Exercise requirements
The entries that follow include a run beginning at the line with "let d := each (proofFields" and ending at the line with "let d := match home with"; restate that run word for word and leave the rest out.

Data for the task
Content starts

-- ==== Sys2Proof/Machine/Load.lean ====
section
/-! DEFINITION. LOAD (R532, R512, R544): the result of a read image, warm or cold restart, what is applied, the change
log's anchor (R527); RELOAD and COLD_REQUEST (R47, R551). -/

namespace Sys2Proof.Machine

open Reg

namespace Dev

/-! ### The change log in flash (R524, R527) -/

def logAddr (k : Nat) : Nat := 0x10000 + 64 * (k % 1024)

/-- The entry at a place of the ring, when it holds one: its index and its 64 bytes. -/
def logAt (d : Dev) (i : Nat) : Option (Nat × List Byte) :=
  let b := d.flashRead (logAddr i) 64
  let k := nat (b.take 4)
  if k < 2 ^ 32 - 1 ∧ k % 1024 = i then some (k, b) else none

/-- Index of the newest entry held. -/
def newestLog (es : List (Nat × List Byte)) : Nat := es.foldl (fun m e => max m e.1) 0

/-- The entries held, oldest first. -/
def heldLog (d : Dev) : List (Nat × List Byte) :=
  let es := (List.range 1024).filterMap d.logAt
  let n := newestLog es
  ((List.range 1024).map fun i => (n + 1 + i) % 1024).filterMap d.logAt

/-- Number of entries that are continuous from the oldest on. -/
def continuous : List (Nat × List Byte) → Nat
  | [] => 0
  | [_] => 1
  | a :: b :: es => if b.2.drop 32 = Sha.sha256 a.2 then 1 + continuous (b :: es) else 1

/-- The check of R527; a broken chain goes on from the newest entry in flash. -/
def checkAnchor (d : Dev) : Dev :=
  let es := d.heldLog
  let whole := continuous es == es.length
  match es.getLast? with
  | none =>
    if d.mgmt.logN = 0 then d.clr WMK_LOG_STAT_BROKEN
    else stage 0xE (le 4 0xFFFFFFFF) (d.set WMK_LOG_STAT_BROKEN)
  | some (k, b) =>
    if whole && k + 1 == d.mgmt.logN && Sha.sha256 b == d.mgmt.digest then d.clr WMK_LOG_STAT_BROKEN
    else
      let last := (es.take (continuous es)).getLast?.map (·.1) |>.getD 0xFFFFFFFF
      let d := d.onMgmt fun m => { m with logN := max m.logN (k + 1), digest := Sha.sha256 b }
      stage 0xE (le 4 last) ((d.set WMK_LOG_STAT_BROKEN).put WMK_LOG_NEXT_NEXT d.mgmt.logN)

/-! ### A rejected image (R512, R517, R528) -/

/-- An image that passes checks 3 to 8. -/
def sealOk (d : Dev) (slot : Nat) : Bool := (Image.checkSeal d (Image.read d slot)).isNone

/-- The conflict is recorded (R513). -/
def showConflict (x : Option (Nat × Nat × (Nat × Nat) × (Nat × Nat))) (d : Dev) : Dev :=
  match x with
  | none => d
  | some (kind, idx, a, b) =>
    let d := (d.put WMK_CONFLICT0_RKIND kind).put WMK_CONFLICT0_RIDX idx
    let d := (d.put WMK_CONFLICT1_KIND a.1).put WMK_CONFLICT1_INST a.2
    (d.put WMK_CONFLICT2_KIND b.1).put WMK_CONFLICT2_INST b.2

/-- The image is rejected: its code and detail, the password record of the other slot, DARK with cause 0xA, source 44. -/
def reject (code detail : Nat) (d : Dev) : Dev :=
  let d := ((d.put WMK_STATUS_CODE code).put WMK_STATUS_DETAIL detail).clr WMK_STATUS_LOADED
  let other := 1 - d.get WMK_STATUS_SLOT
  let pwd := if code ≠ 0x12 ∧ d.sealOk other then some (Image.read d other).password else none
  let d := d.onMgmt fun m => { m with pwd := pwd }
  (enter 9 0xA false d).breachCond 44 true code

/-! ### What a restart keeps (R185, R543 to R545) -/

/-- The choice of R544. -/
def warmChosen (d : Dev) (mark : List Byte) : Bool :=
  d.flag GLB_START_RETOK && d.flag GLB_START_WVALID && d.mgmt.retained.mark == mark && d.flag GLB_CTRL_WARMEN &&
    !d.flag GLB_CTRL_COLDREQ

def chooseKind (warm : Bool) (d : Dev) : Dev :=
  if warm then d.put GLB_START_KIND 2
  else
    (((d.put GLB_START_KIND 1).clr GLB_CTRL_COLDREQ).clr GLB_START_WVALID).onMgmt fun m =>
      { m with retained := { m.retained with wvalid := false } }

/-- Every lane starts anew, its sequence numbers with it (R185); its role is the image's (R187). -/
def freshLane (L : Nat) (d : Dev) : Dev :=
  let x := d.lane L
  let d := d.setLane L { survey := d.get (LANE_CFG_ROLE L) == 1, dark := x.dark, lit := x.lit, rid := x.rid }
  each [LANE_DOUT_VALID L, LANE_DOUT_OOR L, LANE_DOUT_SETTLING L, LANE_DOUT_FD L, LANE_DOUT_DOUT L, LANE_SEQ_ACKSEQ L,
    LANE_SEQ_RGAP L, LANE_SEQ_RSEQ L, LANE_SEQ_SSEQ L, LANE_BULK_CREDIT L, LANE_BULK_NEXT L, LANE_BULK_PSEQ L,
    LANE_BULK_RETX L] (fun f d => d.clear f) d

/-- A context as a cold restart leaves it (R184, R185, R545). -/
def coldCell (c : Nat) (d : Dev) : Dev :=
  let listed := d.flag (CTX_STATE_LISTED c)
  let home := if listed then Setup.homeOf d c else none
  let d := each [CTX_CAP_CAP c, CTX_CAP_CRED c, CTX_CAP_NSL c, CTX_CAP_TLOSS c, CTX_ASPECT_UMAX c, CTX_STATE_AGE c,
    CTX_STATE_LCAUSE c, CTX_STATE_PENDMAP c, CTX_PSTAT_SAFEREQ c, CTX_PSTAT_FILLDONE c, CTX_MBX_PCOUNT c,
    CTX_PROG_BUDGET c, CTX_PROG_BMBX c, CTX_PROG_SLACK c, CTX_PROG_FILL c, CTX_PROG_ASPECT c, CTX_ASPECT_FB c,
    CTX_MEMBER c, CTX_MEMBER_PEND c] (fun f d => d.clear f) d
  let d := each (proofFields c) (fun f d => d.clear f) d
  let d := d.setCell c { listed := d.get2 (CTX_ID_LO c) (CTX_ID_HI c), home := home }
  let d := d.put (CTX_ASPECT_CMD c) (d.safeAspect c)
  let d := match home with
    | some L => ((d.put (CTX_BIND_LANE c) L).set (CTX_BIND_VALID c)).put (LANE_CFG_ROLE L) 1
    | none => (d.put (CTX_BIND_LANE c) 0xFF).clr (CTX_BIND_VALID c)
  setCtxState c (if listed then St.reserved else St.free) d

/-- What a warm restart gives back to a context whose CRC passes (R185, R186, R195). -/
def warmCellBack (c : Nat) (d : Dev) : Dev :=
  let w := Table.get {} d.mgmt.retained.cells c
  let d := each (admissionFields c ++ proofFields c) (fun f d =>
    match w.regs.find? fun e => e.1 = f.key with
    | some e => d.put f e.2
    | none => d) d
  if !w.member then d else
  let d := (d.put (CTX_STATE_LCAUSE c) 7).set (CTX_MEMBER c)
  let d := d.onCell c fun x => { x with tcrx := w.tcrx, want := true }
  let d := match w.lane with
    | some L =>
      let d := d.onLane L fun x => { x with tcrx := w.tcrx, rtt := w.rtt, dout := w.dout }
      let d := (d.put (LANE_DOUT_DOUT L) (w.dout / 32).toNat).put (LANE_DOUT_FD L) (fineDelay w.dout)
      ((d.put (CTX_BIND_LANE c) L).set (CTX_BIND_VALID c)).put (LANE_CFG_ROLE L) 1
    | none => (d.put (CTX_BIND_LANE c) 0xFF).clr (CTX_BIND_VALID c)
  setCtxState c St.lost d

/-- The contexts, the lanes, survey and the map after a restart (R184 to R186, R195). -/
def restartCells (warm : Bool) (bad : Nat → Bool) (d : Dev) : Dev :=
  let lost := !d.flag GLB_START_RETOK
  let d := each allLanes freshLane d
  let d := each allCtx (fun c d =>
    let d := coldCell c d
    let d := if lost || (warm && bad c) then d.event c else d
    if warm && !bad c then warmCellBack c d else d) d
  let d := (((d.clr CTX_MAPVER_CUR).clr CTX_MAPVER_PEND).clr CTX_MAPVER_PVALID).clr CTX_MAPVER_WAITING
  let d := (((d.clr CTX_PEND_LO).clr CTX_PEND_HI).clr CTX_PEND_INFO_VALID).clr CTX_PEND_INFO_DEPTH
  ({ d with survey := {}, couch := {} }.clr SLU_HOLD_SAFEHOLD).put SLU_SRC_ACTIVE (d.get SLU_CFG_SRC0)

/-- The program state of the dike processor as the restart gives it (R380, R381); a double-bit error found by the scrub
makes it cold and raises source 34. -/
def restartDike (warm retEcc : Bool) (d : Dev) : Dev :=
  let r := d.mgmt.retained
  let d := d.onDike fun k =>
    if warm then { k with marks := r.marks, words := r.words, counts := r.counts, edges := r.edges, cold := retEcc }
    else { k with cold := false }
  if warm && retEcc then d.breach 34 0 else d

/-- The sections of the image take effect (R532, step 6). -/
def applySections (g : Image) (s : Setup) (d : Dev) : Dev :=
  let d := { d with regs := s.cand.regs }
  let d := d.put SAF_SCRC_SCRC (crc32 (g.sectionOf 0x20))
  let d := each allPolders (fun p d =>
    let x := ((s.polders.find? fun e => e.1 = p).map (·.2)).getD {}
    d.onPolder p fun y => { y with imem := tableOf x.imem, dmem := poke [] 0 x.data, progs := x.progs, run := none,
                                   scratch := [], regs := [], pc := 0, stack := [] }) d
  let base (b : Nat) : Nat := if b = 0 then 1000 else if b = 1 then 10000 else 100000
  let d := d.onDike fun k =>
    { k with bank0 := s.safety.bank
             image := s.safety.bank
             bank1 := { code := tableOf (s.fic.start.map BitVec.toNat), plen := s.fic.start.length }
             timers0 := s.safety.timers.zipIdx.foldl (fun m x => Table.put {} m x.2 { pt := x.1.1, base := base x.1.2 }) []
             counts0 := s.safety.counts.zipIdx.foldl (fun m x => Table.put {} m x.2 { preset := x.1 }) []
             words0 := s.safety.words.foldl (fun m x => Table.put 0 m x.1 x.2) [] }
  let d := ((d.putBit DIKE_STATUS_CHECKED 0 true).clr DIKE_STATUS_BANK).clr DIKE_STATUS_ONLINE
  { d with fic := { d.fic with start := s.fic.start, test := s.fic.test, slim := s.fic.slim, tlim := s.fic.tlim } }

/-- An input that is loaded as off reads 0 and has no fault (R404). -/
def freshInputs (d : Dev) : Dev :=
  each (List.range 24) (fun x d =>
    if d.get (FLD_IN_TYPE x) = 0 then
      ((d.onFin x fun _ => {}).setInFault x 0).clr (FLD_IN_PARTNER x)
    else d) d

/-- The pins that functions claim (R601, R602). -/
def claimedPins (d : Dev) : Nat :=
  [GLB_GPIO_FN_F1, GLB_GPIO_FN_F2, GLB_GPIO_FN_F3, GLB_GPIO_FN_F4, GLB_GPIO_FN_F5, GLB_GPIO_FN_F6].foldl
    (fun m f => if 8 ≤ d.get f then m ||| 2 ^ (d.get f - 8) else m) 0

/-- Values that follow from what was loaded: the period before the first deckle (R63), the low target word (R64), the
claimed pins, the breach levels (R457). -/
def followLoad (d : Dev) : Dev :=
  let d := (d.put2 TIDE_PERIOD_LO TIDE_PERIOD_HI_HI d.nominal).onTide fun t => { t with tgtLo := d.get TIDE_TGT_LO }
  d.put GLB_GPIO_CLAIMED d.claimedPins

/-- The image has passed: warm or cold restart, loads, anchor, LOAD entry, RAISE (R532, steps 5 to 7). -/
def applyImage (g : Image) (s : Setup) (bad : Nat → Bool) (retEcc : Bool) (d : Dev) : Dev :=
  let level := d.standing
  let iso := d.get2 CAB_ISO_MASK CAB_ISO_DWELL
  let d := freshInputs (applySections g s d)
  -- R426: other inputs, or another dwell, have not been held
  let d := if d.get2 CAB_ISO_MASK CAB_ISO_DWELL = iso then d else d.clr CAB_STATUS_ISO_OK
  let warm := d.warmChosen g.mark
  let d := (chooseKind warm d).followLoad
  let d := ((d.clr WMK_STATUS_CODE).put WMK_STATUS_DETAIL 0xFF).set WMK_STATUS_LOADED
  let d := each (List.range 8) (fun k d => d.put (WMK_HASH_HASH k) (nat ((g.mark.drop (4 * k)).take 4))) d
  let d := d.put WMK_SERIAL_SERIAL g.serial
  let d := (restartDike warm retEcc (restartCells warm bad d))
  let d := d.onMgmt fun m =>
    { m with lcsMask := g.lcsMask, pwd := some g.password, retained := { m.retained with mark := g.mark }, live := true }
  let d := (settleLevel level none (d.breachCond 44 false 0)).settleGrace
  let d := d.checkAnchor
  let d := stage 0xD (g.mark.take 8 ++ [BitVec.ofNat 8 g.slot]) d
  let d := d.put GLB_START_T_LOADT (min 0xFFFF ((d.up - d.mgmt.loadAt) / 100000))
  enter 1 0 false d

/-- A JEDEC ID that fails check 1 (R503). -/
def jedecBad (j : Nat) : Bool := j == 0 || j == 0xFFFFFF || decide (j % 256 < 0x17)

/-- The directory and the image are read, checked and applied (R532). -/
def readImage (bad : Nat → Bool) (retEcc : Bool) (d : Dev) : Dev :=
  let d := d.putB WMK_STATUS_BLANK (!d.sealOk 0 && !d.sealOk 1)
  match d.directory with
  | none => reject 1 0xFF d
  | some (copy, gen, slot) =>
    let d := ((d.onMgmt fun m => { m with dirCopy := copy }).put WMK_GEN_GEN gen).put WMK_STATUS_SLOT slot
    let g := Image.read d slot
    match Image.checkSeal d g with
    | some (code, detail) => reject code detail d
    | none =>
      let s := g.setup d
      match g.checkContent s with
      | some (code, detail) => reject code detail (if code = 0x10 then showConflict s.conflict d else d)
      | none => applyImage g s bad retEcc d

/-- LOAD ends: in the RETIRED state in DARK without an image (R47, R514), else by the image. -/
def loadComplete (jedec : Nat) (bad : Nat → Bool) (retEcc : Bool) (d : Dev) : Dev :=
  if d.mode' ≠ 0 then d else
  if d.lcs = 3 then enter 9 0 false d
  else
    let d := d.put WMK_QSPI_JEDEC jedec
    if jedecBad jedec then reject 0x12 0xFF (d.set WMK_STATUS_BLANK) else readImage bad retEcc d

end Dev

open Dev

/-- The operands: the JEDEC ID that the flash answers, the contexts whose warm part fails its CRC (R186), and whether the
scrub of the retentive ranges finds a double-bit error (R381).  The flash itself is state. -/
def execLoadComplete (jedec : BitVec 24) (bad : List (Fin 128)) (retEcc : Bool) (s : State) :=
  s.next (loadComplete jedec.toNat (fun c => bad.any fun b => b.val == c) retEcc)

/-- A write of GLB_CTRL.RELOAD in DARK (R47); elsewhere, and in the RETIRED state, it makes no transition. -/
def execReload (path : Path) (s : State) := s.next fun d =>
  if path ≠ .fic ∧ d.mode' = 9 ∧ d.lcs ≠ 3 then enter 0 1 false (d.put GLB_START_SRC 2) else d

/-- A write of GLB_CTRL.COLD (R551); a FIC access has no effect on GLB_CTRL (R539). -/
def execColdRequest (path : Path) (s : State) := s.next fun d => if path = .fic then d else d.set GLB_CTRL_COLDREQ

end Sys2Proof.Machine
end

Content ends

Response below
  let d := each (proofFields c) (fun f d => d.clear f) d
  let d := d.setCell c { listed := d.get2 (CTX_ID_LO c) (CTX_ID_HI c), home := home }
  let d := d.put (CTX_ASPECT_CMD c) (d.safeAspect c)
  let d := match home with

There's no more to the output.